To further explain why both mucinases did not act on glycopeptides containing sialic acids (bis-mSTa), we inspected the active site of the structure of AM0627 in complex with P1. Our analysis reveals that the Sia bound to the OH3 of Gal at the G2 subunit would likely clash with residues such as Lys387, Asp388, and Val389. Note that Val389 is at 3.38 Å from the Gal OH3 (Supplementary Fig. 13a). Regarding the other Gal at the G2’ subunit, it is likely that the Sia moiety would be repulsed by the negatively AM0627 surface close to the Gal moiety (Supplementary Fig. 13b). Finally, we also addressed why the STn glycoform blocks peptide cleavage, as reported for the StcE mucinase5 and other mucinases19. A closer look at the AM0627-active site reveals that α2-6-linked Sia residues on the GalNAc moieties will likely clash with Trp149, Tyr288, and Asp318. Note that the OH6 of GalNAc at the G1 subunit is at 5.25 Å of Trp149, and the OH6 of GalNAc at the G1’ subunit is at 3.38 Å of Tyr288, and 2.47 Å of Asp318 (Supplementary Fig. 13a). Overall, our experimental results clearly demonstrate that BT4244 has the same preferences for bis-O-glycans as those of AM0627, although with somewhat different cleavage rates. In addition, our MD simulations suggest that steric factors are the reason for the observation that these two mucinases do not efficiently act on glycoproteins with O-glycans capped by Sia as demonstrated in our experiments with the MUC1 mucin reporters (Fig. 7). Recent studies have suggested that AM0627 can cleave native MUC2 isolated from Caco-2 cells although with increased efficiency after desialylation25, and analysis of select cleaved fragments have shown mST O-glycans at the cleavage site19,25. However, these studies were performed with extremely high enzyme-to-substrate ratio and extended digestion times (24 h). In addition, native isolated mucins are highly heterogeneous substrates for which it is not possible to efficiently monitor the degradation (e.g. cleavage at one or few sites versus cleavage at all potential bis-O-glycan sites). The present data with well-defined O-glycosylated substrates and normalized enzyme to substrate ratios clearly support the structural data that sialic acids and more elaborate O-glycan structures are much poorer substrates.
Discussion
Degradation of mucins is important for the normal process of renewal and clearance of mucins in the mucus layers lining mucosal surfaces and essential for pathogenic bacteria like enterohemorrhagic Escherichia coli (EHEC) relying on the penetration of the protective mucus layers to reach the underlying epithelium5,23,38,39. While several mucinases have been reported and characterized so far, only two of these, StcE and ZmpC, derived from pathogenic bacteria, appear to be able to cleave mucins covered by complex elaborated O-glycan structures (Fig. 1b). Such mucinases capable of cleaving nascent mature mucins with complex sialylated and fucosylated O-glycans do not depend on prior trimming of the O-glycans by other glycoside hydrolases normally produced by the microbiota as part of the process of degrading mucins for nutrient sourcing40,41. In contrast, mucinases such as AM0627 and BT4244 that only cleave mucins with short truncated O-glycans are likely dependent on prior trimming of O-glycans down to Tn or T by bacterial glycosidases produced by commensal and symbiotic bacteria.

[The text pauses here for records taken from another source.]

-- ==== Sys2Proof/Machine/Swap.lean ====
section
/-! DEFINITION. Saving, restoring and killing a partition (R279 to R283, R444). Where R280 names a field of the image without its
place, the place is the model's (DESIGN CHOICE, log entry 40). -/

namespace Sys2Proof.Machine

/-! ## Ranges of memory -/

def clearRange (m : List Host.Cell) (a n : Nat) : List Host.Cell := m.filter (fun c => !(decide (a ≤ c.1) && decide (c.1 < a + n)))

/-- The bytes at `src` are copied over those at `dst`. -/
def copyRange (m : List Host.Cell) (src dst n : Nat) : List Host.Cell :=
  (m.filter (fun c => decide (src ≤ c.1) && decide (c.1 < src + n))).foldl (fun x c => memWrite x (dst + (c.1 - src)) c.2)
    (clearRange m dst n)

def State.copyMem (s : State) (src dst n : Nat) : State := { s with mem := copyRange s.mem src dst n }

/-- Pads a list of bytes to `n`. -/
def padTo (n : Nat) (bs : List Byte) : List Byte := bs.take n ++ List.replicate (n - bs.length) 0

/-- The queues that a mask names, ascending. -/
def queuesOf (m : Word) : List Nat := (List.range 64).filter (fun q => bit m q)

/-! ## Parts of an image (R280) -/

/-- A task-queue entry of 32 bytes; `sreg` is SREG of its record, which the 32 bytes do not hold (R67, R92). -/
def TaskEntry.ofBytes (b : List Byte) (sreg : Nat) : TaskEntry :=
  { entry := wordAt b 0, arg := wordAt b 8, cnt := wordAt b 16, shot := fieldAt b 24 1 % 32, origq := fieldAt b 24 2 / 2 ^ 10 % 64,
    idx := fieldAt b 28 4, record := none, ident := none, sreg := sreg, spawned := true }

def ResidEntry.bytes (e : ResidEntry) : List Byte :=
  bytesOf (e.node % 2 ^ 24 + e.origq % 64 * 2 ^ 32) 8 ++ bytesOf e.resid.toNat 8 ++ bytesOf e.entry.toNat 8 ++ bytesOf e.arg.toNat 8

def ResidEntry.ofBytes (n : Nat) (b : List Byte) : ResidEntry :=
  { node := fieldAt b 0 3, resid := BitVec.ofNat 32 (fieldAt b 8 4), entry := wordAt b 16, arg := wordAt b 24, seqn := n,
    origq := fieldAt b 4 1 % 64 }

def MsgEntry.bytes (e : MsgEntry) : List Byte :=
  msgHeader e.msg ++ padTo 64 e.msg.payload ++ bytesOf (1 + e.deferred.toNat * 2 + (if e.state = 2 then 4 else 0)) 8

def ArrEntry.bytes (e : ArrEntry) : List Byte :=
  bytesOf e.arr.addr.toNat 8 ++ bytesOf (e.arr.len.toNat % 2 ^ 62 + e.ready.toNat * 2 ^ 62 + 2 ^ 63) 8 ++ bytesOf e.arr.tag.toNat 8 ++
    bytesOf e.arr.hpc.toNat 8

def OutMsg.bytes (o : OutMsg) : List Byte := msgHeader o.msg ++ padTo 64 o.msg.payload ++ bytesOf o.dest.toNat 8

def OrdTask.bytes (o : OrdTask) : List Byte :=
  padTo 64 (bytesOf o.ts.toNat 8 ++ bytesOf (o.spCore + o.spCount * 2 ^ 32) 8 ++ o.entry.bytes ++ bytesOf 1 8)

/-- Entries of `w` bytes each at a location. -/
def State.entriesAt (s : State) (loc w n : Nat) : List (List Byte) := (List.range n).map (fun j => s.bytesAt (loc + w * j) w)

/-- SREG of every queued task, four bits each (R67). Its place in the core block is the model's (DESIGN CHOICE, log entry 40). -/
def sregNibbles (es : List TaskEntry) : Nat := (es.foldr (fun e n => n * 16 + e.sreg % 16) 0)

/-- What a core block holds after the scratchpad: offsets and bytes. -/
def Core.blockParts (c : Core) (weight : Nat) : List (Nat × List Byte) :=
  let flat (es : List (List Byte)) : List Byte := es.flatten
  [(0x40000, (List.range 1024).flatMap (fun k => bytesOf (c.entry (k / 256) (k % 256)).toNat 4)),
   (0x41000, padTo 0x1000 (flat (c.taskq.map TaskEntry.bytes))),
   (0x42000, padTo 0x800 (flat (c.residq.map ResidEntry.bytes))),
   (0x42800, padTo 0x800 ((List.range 48).flatMap (fun k => bytesOf ((assocGet c.fdt (16 + k)).getD 0) 8) ++
     bytesOfWords [c.gcfg, c.svec, ofN weight, ofN c.spawnCount, ofN c.taskq.length, ofN c.residq.length] ++
     bytesOf (sregNibbles c.taskq) 64)),
   (0x43000, padTo 0x600 (flat (c.lowq.map MsgEntry.bytes))),
   (0x43600, padTo 0x300 (flat (c.highq.map MsgEntry.bytes))),
   (0x43900, padTo 0x100 (flat (c.arrq.map ArrEntry.bytes))),
   (0x43A00, padTo 0xC00 (flat (c.outq.map OutMsg.bytes))),
   (0x44600, padTo 0xA00 [])]

/-- Writes a core block. -/
def State.saveCore (s : State) (base core : Nat) : State :=
  let c := s.coreAt core
  let w := (s.clusterAt (clusterOf core)).mx.weight.get (core % 8)
  (c.blockParts w).foldl (fun x p => x.putBytes (base + p.1) p.2) (s.copyMem (spadLoc core 0) base (2 ^ 18))

/-- Writes a cluster's block. The table of ordered tasks holds the QUEUED ones: a parked ordered thread stands in the image as a thread
(R104, R280). -/
def State.saveCluster (s : State) (base cl : Nat) : State :=
  let s1 := (List.range 8).foldl (fun (x : State) k => x.saveCore (base + 0x45000 * k) (8 * cl + k)) s
  s1.putBytes (base + 0x228000) (padTo 0x1000 ((((s.clusterAt cl).ord.filter (fun o => o.state == .queued)).map OrdTask.bytes).flatten))

/-- The state of a queue, and its records. -/
def State.saveQueue (s : State) (q : Nat) : List Byte :=
  let l := s.launch.get q
  bytesOfWords [ofN (l.en.toNat * 2 ^ 63 + l.budget * 2 ^ 28 + l.period), ofZ l.left,
    (if l.dl = BitVec.allOnes 64 then l.dl else l.dl - ofN s.time), ofN l.recs.length] ++ l.recs.flatMap (fun r => padTo 64 r.bytes)

/-- The parked contexts of a partition's cores. -/
def State.parkedOf (s : State) (part : Nat) : List (Nat × Nat) :=
  ((s.clustersOf part).flatMap coresOf).flatMap (fun c =>
    ((List.range 8).filter (fun k => (s.ctxAt c k).phase == .parked)).map (fun k => (c, k)))

/-- Bytes 0 to 3,167 of a parked thread's image. -/
def State.threadBytes (s : State) (core k : Nat) : List Byte :=
  let c := s.ctxAt core k
  let t := c.trap
  let img := s.migImage core k true
  let csw := setBits (wordAt img 136) 18 16 c.vwin
  let w : Window := if c.vwin = 0 then Window.clear else (s.coreAt core).win.get (c.vwin - 1)
  padTo 512 (img.take 136 ++ bytesOf csw.toNat 8 ++ img.drop 144 ++
    bytesOfWords [t.epc, t.ecause, t.eaddr, t.einfo, t.ejob, t.tvec, ofN (core + k * 2 ^ 11)]) ++
    (List.range 32).flatMap (fun r => bytesOf (w.v.get r).toNat 64) ++ (List.range 8).flatMap (fun r => bytesOf (w.m.get r).toNat 8) ++
    (List.range 8).flatMap (fun r => bytesOf (w.b.get r).toNat 64 ++ bytesOf (w.bound.get r).toNat 4)

/-- "MRXB", the customisation string (R280). -/
def mrxb : List Byte := [0x4D, 0x52, 0x58, 0x42].map (BitVec.ofNat 8)

/-- The window tag of R280. -/
def State.windowTag (s : State) (part : Nat) (bs : List Byte) : List Byte :=
  padTo 32 ((Config.kmac (s.linkKey part) mrxb (bs.take 3168)).take 32)

def State.saveThread (s : State) (part core k : Nat) : List Byte :=
  let bs := s.threadBytes core k
  padTo 4096 (bs ++ s.windowTag part bs)

/-- Tasks bound to sealed region `r + 1` among an image's (R280). -/
def State.imageBound (s : State) (part r : Nat) : Nat :=
  ((s.tasks.filter (fun t => t.2.part == part && t.2.sreg == r + 1)).length) +
    ((s.clustersOf part).flatMap coresOf).foldl (fun n c => n + ((s.coreAt c).taskq.filter (fun e => e.sreg == r + 1)).length) 0

/-- The header of an image of `size` bytes. -/
def State.imageHeader (s : State) (part size : Nat) : List Byte :=
  let e := s.part.get part
  let qs := queuesOf e.qmask
  let cls := s.clustersOf part
  let counts : List Nat :=
    [cls.length, qs.length, (qs.map (fun q => (s.launch.get q).recs.length)).sum, (cls.map (fun c => ((s.clusterAt c).ord.filter (fun o => o.state == .queued)).length)).sum,
     (s.pins.filter (fun p => p.part == part)).length, (s.parkedOf part).length, 0]
  bytesOf 1 4 ++ bytesOf ((size + 4095) / 4096) 4 ++ bytesOfWords (partWords e) ++ bytesOfWords [e.sbbase, e.sblim, e.sbbase, ofN s.time] ++
    counts.flatMap (fun n => bytesOf n 8) ++ bytesOf (s.umpire.get part).floor.toNat 8 ++
    (List.range 8).flatMap (fun r => bytesOf (s.imageBound part r) 2) ++ bytesOf 0 8

/-- Writes an image: header, queues, clusters, pins, parked threads; and where its clusters begin. -/
def State.writeImage (s : State) (part img : Nat) : Nat × State :=
  let cls := s.clustersOf part
  let qbytes := (queuesOf (s.part.get part).qmask).flatMap s.saveQueue
  let blocks := img + 256 + qbytes.length
  let pinsAt := blocks + 0x229000 * cls.length
  let pins := s.pins.filter (fun p => p.part == part)
  let parked := s.parkedOf part
  let threadsAt := pinsAt + 16 * pins.length
  let size := threadsAt + 4096 * parked.length - img
  let s1 := (s.putBytes img (s.imageHeader part size)).putBytes (img + 256) qbytes
  let s2 := ((List.range cls.length).zip cls).foldl (fun (x : State) p => x.saveCluster (blocks + 0x229000 * p.1) p.2) s1
  let s3 := s2.putBytes pinsAt (pins.flatMap (fun p => bytesOf (p.vline * 64) 8 ++ bytesOf p.core 8))
  (blocks, ((List.range parked.length).zip parked).foldl (fun (x : State) p =>
    x.putBytes (threadsAt + 4096 * p.1) (s.saveThread part p.2.1 p.2.2)) s3)

/-- Bytes that no image may overwrite: those of a sealed region, which only PF WRITE changes (R66), of the hidden region (R42), and beyond the
device's memory. -/
def State.keptFrom (s : State) (a n : Nat) : Bool :=
  decide (2 ^ 39 - 2 ^ 26 < a + n) ||
    (List.range 8).any (fun r =>
      let x := s.sealed_.get r
      x.size != 0 && decide (a < x.base + x.size) && decide (x.base < a + n))

/-- The bytes of a partition's image. -/
def State.imageSize (s : State) (part : Nat) : Nat :=
  256 + ((queuesOf (s.part.get part).qmask).flatMap s.saveQueue).length + 0x229000 * (s.clustersOf part).length +
    16 * (s.pins.filter (fun p => p.part == part)).length + 4096 * (s.parkedOf part).length

/-! ## Saving (R279) -/

/-- Stopped engine jobs of a core are cancelled with REFUSED. -/
def State.cancelStopped (s : State) (core : Nat) : State :=
  ((s.coreAt core).jobs.filter (fun j => j.state == 3)).foldl (fun (x : State) j => (x.cancelJob j).getD x) s

/-- The near-bank units that a partition owns are forced to NORMAL (R220). -/
def State.forceUnits (s : State) (part : Nat) : State :=
  (s.unit.cells.filter (fun u => u.2.state != 0 && u.2.owner == part)).foldl (fun (x : State) u => x.nbForce u.1) s

/-- A core's contexts are freed and its queues emptied: they stand in the image. -/
def State.leaveCore (s : State) (core : Nat) : State :=
  let s1 := (List.range 8).foldl (fun (x : State) k =>
    if (x.ctxAt core k).phase = .idle then x
    else ((x.freeHolds core k).freeBufs (clusterOf core) (x.ctxAt core k).workId).freeCtx core k) s
  s1.modCore core (fun c => { c with taskq := [], residq := [], lowq := [], highq := [], arrq := [], outq := [] })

Although further insights are clearly needed, we envision that mucinases like AM0627 and BT4244 may serve in the last steps of degradation of the mucus layer during its continuous renewal to ensure homeostasis of the process1. Akkermansia muciniphila is a gut commensal that relies on mucins as the main source of carbon and nitrogen, and this bacteria highly expresses AM0627 as well as multiple glycosidases and putative sulfatases in response to mucins42.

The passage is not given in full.